What is Text-as-Data?

TaD: focuses on using text as a form of data to make inferences about the world around us, such as human behavior
This class covers:
- Computational methods to process and analyze text at scale (Data Science/NLP Tools)
- Many applications showing how we can use text to answer social science problems and test social science theories. (Applied Social Science)
- Bridge the gap between cutting-edge NLP and meaningful, interpretable research

Do I need an entire course for this? Aren’t my stats/DS classed enough?

Challenges I: Text is an unstructure data source

Challenge II: Text is High Dimensional

From Gentzkow et al 2017:

sample of documents, each \(n_L\) words long, drawn from vocabulary of \(n_V\) words.
The unique representation of each document has dimension \(n_{V}^{n_L}\) .
- e.g., a sample of 30-word (\(n_L\)) Twitter messages using only the one thousand most common words in the English language
- Unique Representation: 1000^30 (1000 * 1000 * ….. * 1000)
- As a simplified matrix: \(M^{1000}_{30}\)
- And this matrix will be really sparse!
Most of what you learned in statistics so far does not equip you to deal with large and sparse data

Challenge III: Working in the Latent Space

When working with text, we aim to make an inferences about a latent variable

Latent variable: we cannot observe directly but try to identify with statistical and theoretical assumptions.
Examples: ideology, sentiment, political stance, propensity of someone to turnout
Quite different than asking direct questions via surveys or using macro economic variables…

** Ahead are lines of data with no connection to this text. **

-- ==== Sys2Proof/Laws/Driver.lean ====
section
/-! SUPPORT. What the display driver can do: one lemma for each of its operations, one inversion lemma for a tick, and the
induction that carries a property through the ticks an operation runs through. -/

namespace Sys2Proof.Machine

/-- A tick leaves the environment's inputs, the configuration, the measurement state and the handlers' results alone. -/
structure OutsideDriver (s t : State) : Prop where
  cfg : t.cfg = s.cfg
  meas : t.meas = s.meas
  inputs : t.inputs = s.inputs
  handlerResults : t.handlerResults = s.handlerResults

theorem prepareTransaction_eq (f : Frame) (later : List Frame) (idx : BitVec 4) (s : State) :
    prepareTransaction f later idx s = { s with drv := ⟨.high, .idle, idx, .opening, f, later, 0⟩ } := rfl

theorem lowerStrobe_eq (s : State) :
    lowerStrobe s =
      { s with
        link := s.link ++ [.stb0]
        drv := { s.drv with strobe := .low, stage := .addressing } } := rfl

theorem sendAddressByte_eq (s : State) :
    sendAddressByte s =
      { s with
        link := s.link ++ [.byte s.drv.frame.addr]
        drv := { s.drv with txPhase := .b1Wait, stage := .sending, waited := 0 } } := rfl

theorem leaveLink_eq (r : Result) (s : State) :
    leaveLink r s = { s with drv := { Driver.idle with stage := .returning r } } := rfl

theorem finishDisplay_eq (r : Result) (s : State) :
    finishDisplay r s = { s with drv := .idle, responses := s.responses ++ [responseWord r] } := rfl

theorem failTransaction_eq (s : State) :
    failTransaction s =
      { s with
        link := s.link ++ [.stb1]
        disp := s.disp.lose
        drv := { Driver.idle with stage := .returning .timeout } } := rfl

theorem sendValueByte_eq (s : State) :
    sendValueByte s =
      { s with
        link := s.link ++ [.byte s.drv.frame.value]
        drv := { s.drv with txPhase := .b2Wait, waited := 0 } } := rfl

theorem countTick_eq (s : State) :
    countTick s = { s with drv := { s.drv with waited := s.drv.waited + 1 } } := rfl

theorem commitTransaction_last {s : State} (h : s.drv.queue = []) :
    commitTransaction s =
      { s with
        link := s.link ++ [.stb1]
        disp := s.disp.write (displayAddress s.drv.frame.addr) s.drv.frame.value
        drv := { Driver.idle with stage := .returning okDone } } := by
  unfold commitTransaction; rw [h]; rfl

theorem commitTransaction_next {s : State} {f : Frame} {later : List Frame} (h : s.drv.queue = f :: later) :
    commitTransaction s =
      { s with
        link := s.link ++ [.stb1]
        disp := s.disp.write (displayAddress s.drv.frame.addr) s.drv.frame.value
        drv := ⟨.high, .idle, s.drv.seqIdx + 1, .opening, f, later, 0⟩ } := by
  unfold commitTransaction; rw [h]; rfl

/-- Committing reads neither the phase nor the time spent in it. -/
theorem commitTransaction_setPhase (s : State) (p : TxPhase) (n : Nat) :
    commitTransaction (s.setDriver { s.drv with txPhase := p, waited := n }) = commitTransaction s := by
  unfold commitTransaction
  simp only [State.setDriver_drv]
  cases s.drv.queue <;> rfl

/-- Everything one tick can do within a transaction (R171 to R174). -/
theorem transactionTick_cases (d : Bool) (s : State) :
    (s.drv.txPhase = .idle ∧ transactionTick d s = s) ∨
    ((s.drv.txPhase = .b1Wait ∨ s.drv.txPhase = .b2Wait) ∧ d = false ∧ s.drv.waited + 1 < s.cfg.tTimeout ∧
      transactionTick d s = countTick s) ∨
    ((s.drv.txPhase = .b1Wait ∨ s.drv.txPhase = .b2Wait) ∧ d = false ∧ s.cfg.tTimeout ≤ s.drv.waited + 1 ∧
      transactionTick d s = failTransaction s) ∨
    (s.drv.txPhase = .b1Wait ∧ d = true ∧ 0 < s.cfg.tByteGap ∧
      transactionTick d s = s.setDriver { s.drv with txPhase := .b1Gap, waited := 0 }) ∨
    (s.drv.txPhase = .b2Wait ∧ d = true ∧ 0 < s.cfg.tByteGap ∧
      transactionTick d s = s.setDriver { s.drv with txPhase := .b2Gap, waited := 0 }) ∨
    ((s.drv.txPhase = .b1Gap ∨ s.drv.txPhase = .b2Gap) ∧ s.drv.waited + 1 < s.cfg.tByteGap ∧
      transactionTick d s = countTick s) ∨
    (((s.drv.txPhase = .b1Wait ∧ d = true ∧ s.cfg.tByteGap = 0) ∨
        (s.drv.txPhase = .b1Gap ∧ s.cfg.tByteGap ≤ s.drv.waited + 1)) ∧
      transactionTick d s = sendValueByte s) ∨
    (((s.drv.txPhase = .b2Wait ∧ d = true ∧ s.cfg.tByteGap = 0) ∨
        (s.drv.txPhase = .b2Gap ∧ s.cfg.tByteGap ≤ s.drv.waited + 1)) ∧
      transactionTick d s = commitTransaction s) := by
  rcases hp : s.drv.txPhase <;> cases d
  all_goals simp only [transactionTick, hp, if_true, if_false, Bool.false_eq_true, reduceCtorEq, true_and, false_and, and_false,
    or_false, false_or, or_true, and_true]
  · unfold pollUnanswered; split <;> simp <;> omega
  · unfold firstByteDone leaveFirstGap
    rcases Nat.eq_zero_or_pos s.cfg.tByteGap with h | h
    · simp [h, sendValueByte_eq]
    · simp [h]
  · unfold leaveFirstGap
    by_cases h : s.drv.waited + 1 < s.cfg.tByteGap
    · simp [countTick, h]
    · simp [countTick, h, sendValueByte_eq]; omega
  · unfold leaveFirstGap
    by_cases h : s.drv.waited + 1 < s.cfg.tByteGap
    · simp [countTick, h]
    · simp [countTick, h, sendValueByte_eq]; omega
  · unfold pollUnanswered; split <;> simp <;> omega
  · unfold secondByteDone leaveSecondGap
    rcases Nat.eq_zero_or_pos s.cfg.tByteGap with h | h
    · simp [h, commitTransaction_setPhase]
    · simp [h]
  · unfold leaveSecondGap
    have hc := commitTransaction_setPhase s s.drv.txPhase (s.drv.waited + 1)
    by_cases h : s.drv.waited + 1 < s.cfg.tByteGap
    · simp [countTick, h]
    · simp only [countTick] at *
      simp [h, hc]; omega
  · unfold leaveSecondGap
    have hc := commitTransaction_setPhase s s.drv.txPhase (s.drv.waited + 1)
    by_cases h : s.drv.waited + 1 < s.cfg.tByteGap
    · simp [countTick, h]
    · simp only [countTick] at *
      simp [h, hc]; omega

/-- Everything one move of the driver can do, by where the operation stands (R47, R171). -/
theorem driverTick_cases (d : Bool) (s : State) :
    (s.drv.stage = .free ∧ driverTick d s = s) ∨
    (s.drv.stage = .opening ∧ driverTick d s = lowerStrobe s) ∨
    (s.drv.stage = .addressing ∧ driverTick d s = sendAddressByte s) ∨
    (s.drv.stage = .sending ∧ driverTick d s = transactionTick d s) ∨
    (∃ r, s.drv.stage = .returning r ∧ driverTick d s = finishDisplay r s) := by
  rcases h : s.drv.stage with _ | _ | _ | _ | r <;> simp [driverTick, h]

/-- What a move of the driver changes: one of its events, its registers, the display registers, at most one response. -/
structure DriverMove (s t : State) : Prop extends OutsideDriver s t where
  link : t.link = s.link ∨ ∃ e, t.link = s.link ++ [e]
  responses : t.responses = s.responses ∨ ∃ w, t.responses = s.responses ++ [w]

/-- Committing a transaction, either way it goes on. -/
theorem commitTransaction_move (s : State) : DriverMove s (commitTransaction s) := by
  rcases h : s.drv.queue with _ | ⟨f, later⟩
  · rw [commitTransaction_last h]; exact ⟨⟨rfl, rfl, rfl, rfl⟩, .inr ⟨_, rfl⟩, .inl rfl⟩
  · rw [commitTransaction_next h]; exact ⟨⟨rfl, rfl, rfl, rfl⟩, .inr ⟨_, rfl⟩, .inl rfl⟩

theorem transactionTick_move (d : Bool) (s : State) : DriverMove s (transactionTick d s) := by
  obtain ⟨-, h⟩ | ⟨-, -, -, h⟩ | ⟨-, -, -, h⟩ | ⟨-, -, -, h⟩ | ⟨-, -, -, h⟩ | ⟨-, -, h⟩ | ⟨-, h⟩ | ⟨-, h⟩ :=
    transactionTick_cases d s <;> rw [h]
  · exact ⟨⟨rfl, rfl, rfl, rfl⟩, .inl rfl, .inl rfl⟩
  · exact ⟨⟨rfl, rfl, rfl, rfl⟩, .inl rfl, .inl rfl⟩
  · exact ⟨⟨rfl, rfl, rfl, rfl⟩, .inr ⟨_, rfl⟩, .inl rfl⟩
  · exact ⟨⟨rfl, rfl, rfl, rfl⟩, .inl rfl, .inl rfl⟩
  · exact ⟨⟨rfl, rfl, rfl, rfl⟩, .inl rfl, .inl rfl⟩
  · exact ⟨⟨rfl, rfl, rfl, rfl⟩, .inl rfl, .inl rfl⟩
  · exact ⟨⟨rfl, rfl, rfl, rfl⟩, .inr ⟨_, rfl⟩, .inl rfl⟩
  · exact commitTransaction_move s

theorem driverTick_move (d : Bool) (s : State) : DriverMove s (driverTick d s) := by
  obtain ⟨-, h⟩ | ⟨-, h⟩ | ⟨-, h⟩ | ⟨-, h⟩ | ⟨r, -, h⟩ := driverTick_cases d s <;> rw [h]
  · exact ⟨⟨rfl, rfl, rfl, rfl⟩, .inl rfl, .inl rfl⟩
  · exact ⟨⟨rfl, rfl, rfl, rfl⟩, .inr ⟨_, rfl⟩, .inl rfl⟩
  · exact ⟨⟨rfl, rfl, rfl, rfl⟩, .inr ⟨_, rfl⟩, .inl rfl⟩
  · exact transactionTick_move d s
  · exact ⟨⟨rfl, rfl, rfl, rfl⟩, .inl rfl, .inr ⟨_, rfl⟩⟩

theorem driverTick_outside (d : Bool) (s : State) : OutsideDriver s (driverTick d s) := (driverTick_move d s).toOutsideDriver

/-- A property that every tick keeps, and that does not look at the inputs, holds after a display operation has run through
the ticks presented next. -/
theorem driveDisplay_induction {P : State → Prop} (hi : ∀ s ins, P s → P { s with inputs := ins })
    (ht : ∀ d s, P s → P (driverTick d s)) : ∀ ins s, P s → P (driveDisplay ins s)
  | [], s, h => hi s [] h
  | .cmd w :: rest, s, h => hi s (.cmd w :: rest) h
  | .rst :: rest, s, h => hi s (.rst :: rest) h
  | .tick d :: rest, s, h => by
    unfold driveDisplay
    split
    · exact hi s _ h
    · exact driveDisplay_induction hi ht rest _ (ht d s h)

/-- An idle driver uses no input. -/
theorem driveDisplay_idle {s : State} (h : s.drv.stage = .free) (ins : List Input) :
    driveDisplay ins s = { s with inputs := ins } := by
  rcases ins with _ | ⟨x, rest⟩
  · rfl
  · cases x <;> simp [driveDisplay, h]

/-- A busy driver takes the tick presented next. -/
theorem driveDisplay_busy {s : State} (h : s.drv.stage ≠ .free) (d : Bool) (rest : List Input) :
    driveDisplay (.tick d :: rest) s = driveDisplay rest (driverTick d s) := by
  simp [driveDisplay, h]

theorem driveDisplay_cfg (ins : List Input) (s : State) : (driveDisplay ins s).cfg = s.cfg :=
  driveDisplay_induction (P := fun t => t.cfg = s.cfg) (fun _ _ h => h)
    (fun d t h => (driverTick_outside d t).cfg.trans h) ins s rfl

theorem driveDisplay_meas (ins : List Input) (s : State) : (driveDisplay ins s).meas = s.meas :=
  driveDisplay_induction (P := fun t => t.meas = s.meas) (fun _ _ h => h)
    (fun d t h => (driverTick_outside d t).meas.trans h) ins s rfl

theorem driveDisplay_handlerResults (ins : List Input) (s : State) :
    (driveDisplay ins s).handlerResults = s.handlerResults :=
  driveDisplay_induction (P := fun t => t.handlerResults = s.handlerResults) (fun _ _ h => h)
    (fun d t h => (driverTick_outside d t).handlerResults.trans h) ins s rfl

/-- What starting a sequence of transactions gives: nothing to send returns Ok at once (R176, R180, R184). -/
theorem startSequence_nil (s : State) : startSequence [] s = s.respond okDone := rfl

theorem startSequence_cons (f : Frame) (later : List Frame) (s : State) :
    startSequence (f :: later) s = driveDisplay s.inputs (prepareTransaction f later 1 s) := rfl

/-- A property that a prepared transaction, an Ok response and every tick keep holds after a sequence was started. -/
theorem startSequence_induction {P : State → Prop} (hi : ∀ s ins, P s → P { s with inputs := ins })
    (ht : ∀ d s, P s → P (driverTick d s)) {frames : List Frame} {s : State} (hok : P (s.respond okDone))
    (hopen : ∀ f later, frames = f :: later → P (prepareTransaction f later 1 s)) : P (startSequence frames s) := by
  rcases frames with _ | ⟨f, later⟩
  · exact hok
  · exact driveDisplay_induction hi ht _ _ (hopen f later rfl)

end Sys2Proof.Machine
end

In text, we only observe the words. Much harder to identify the latent concepts.

Overview of TAD Methods

Descriptive inference: how to convert text to matrices, vector space model, bag-of-words, dissimilarity measures, diversity, complexity, style.
Supervised techniques: dictionaries, classication, scaling, machine learning approaches.
Unsupervised techniques: clustering, topic models, embeddings.
Generative AI: Word embeddings and Large Language Models.
- Generative AI will actually be pretty much half of this course!

Some cool TaD applications

What this class in not about it…

Data acquisition: no scrapping in class. Assume you have learned already.
- I can share code for those who haven’t.
Regular expressions and basic text manipulation.
CS Stuff: machine translation, OCR, POS, entity recognition.
- Most NLP/CS will focus on developing new algorithms, information retrievel and purely better measurements.
- in a productive dialogue with NLP, we will focus on using text for social science research
  - theoretically driven discovery and measurement
  - integration with social science problems + tabular data.

Again: Welcome to Text-as-Data!!

Introductions

Professor Tiago Ventura (he/him)

Assistant Professor at McCourt School.
Political Science Ph.D.
Postdoc at Center for Social Media and Politics - NYU.
Researcher at Twitter.

My Research: Effects of technology in politics + applications of computational models to social science:

Global Social Media Deactivation.
Effects of WhatsApp Usage on Elections in the Global South.
Developing a data donation pipeline for WhatsApp data.
Measuring Humanness vs AI-Generated Content on Social Media.
Using LLMs to augment web-browsing data with synthetic data

Outside of work, I enjoy watching soccer, reading sci-fi and running

Your turn!

Name & pronouns
Why are you taking this course?
Your experience (if any) working with text
Your favorite place in DC (restaurant, park, bar, brewery, bakery, you call it!)

Let’s take a break!

Read the syllabus!

10:00

Class Logistics

Weekly Schedule

Week	Date	Topic
1	Sept 2	Introductions and Course Overview
2	Sept 8	From Text to Matrices: Representing Text as Data
3	Sept 15	Text Similarity, Text Re-use, and Complexity
4	Sept 22	Supervised Learning I: Dictionary Methods and Out-of-Box Classifiers
5	Sept 29	Supervised Learning II: Training Your Own Classifiers
6	Oct 6	Unsupervised Learning: Topic Models
7	Oct 20	Using Text to Measure Ideology – Scaling
8	Oct 27	Representation Learning & Introduction to Deep Learning
9	Nov 3	Word Embeddings: What They Are and How to Estimate
10	Nov 10	Word Embeddings: Social Science Applications
11	Nov 17	Replication Class: Students’ Presentation
12	Nov 24	Transformers
13	Dec 1	Large Language Models: Prompting, Chatbots, and Applications (Guest: Dr. Christopher Barrie, NYU)
14	Dec 8	Final Projects: Students’ Presentation

Between Replication and Transformers… I might have some updates…

Class Requirements

Math: Basic knowledge of calculus, probability, densities, distributions, statistical tests, hypothesis testing, the linear model, maximum likelihood and generalized linear models will help you in class.
Programming: Functional knowledge of R - main programming language of the course. Some Python at the end.
- R is excellent for text analysis, and for some social science applications, better than Python
- Free, and massive online community writing packages and extending modeling capabilities.
- We will divide our learning between using tidytext and quanteda for text analysis.
- Download RStudio IDE!
Python: we will do some, but later in the course!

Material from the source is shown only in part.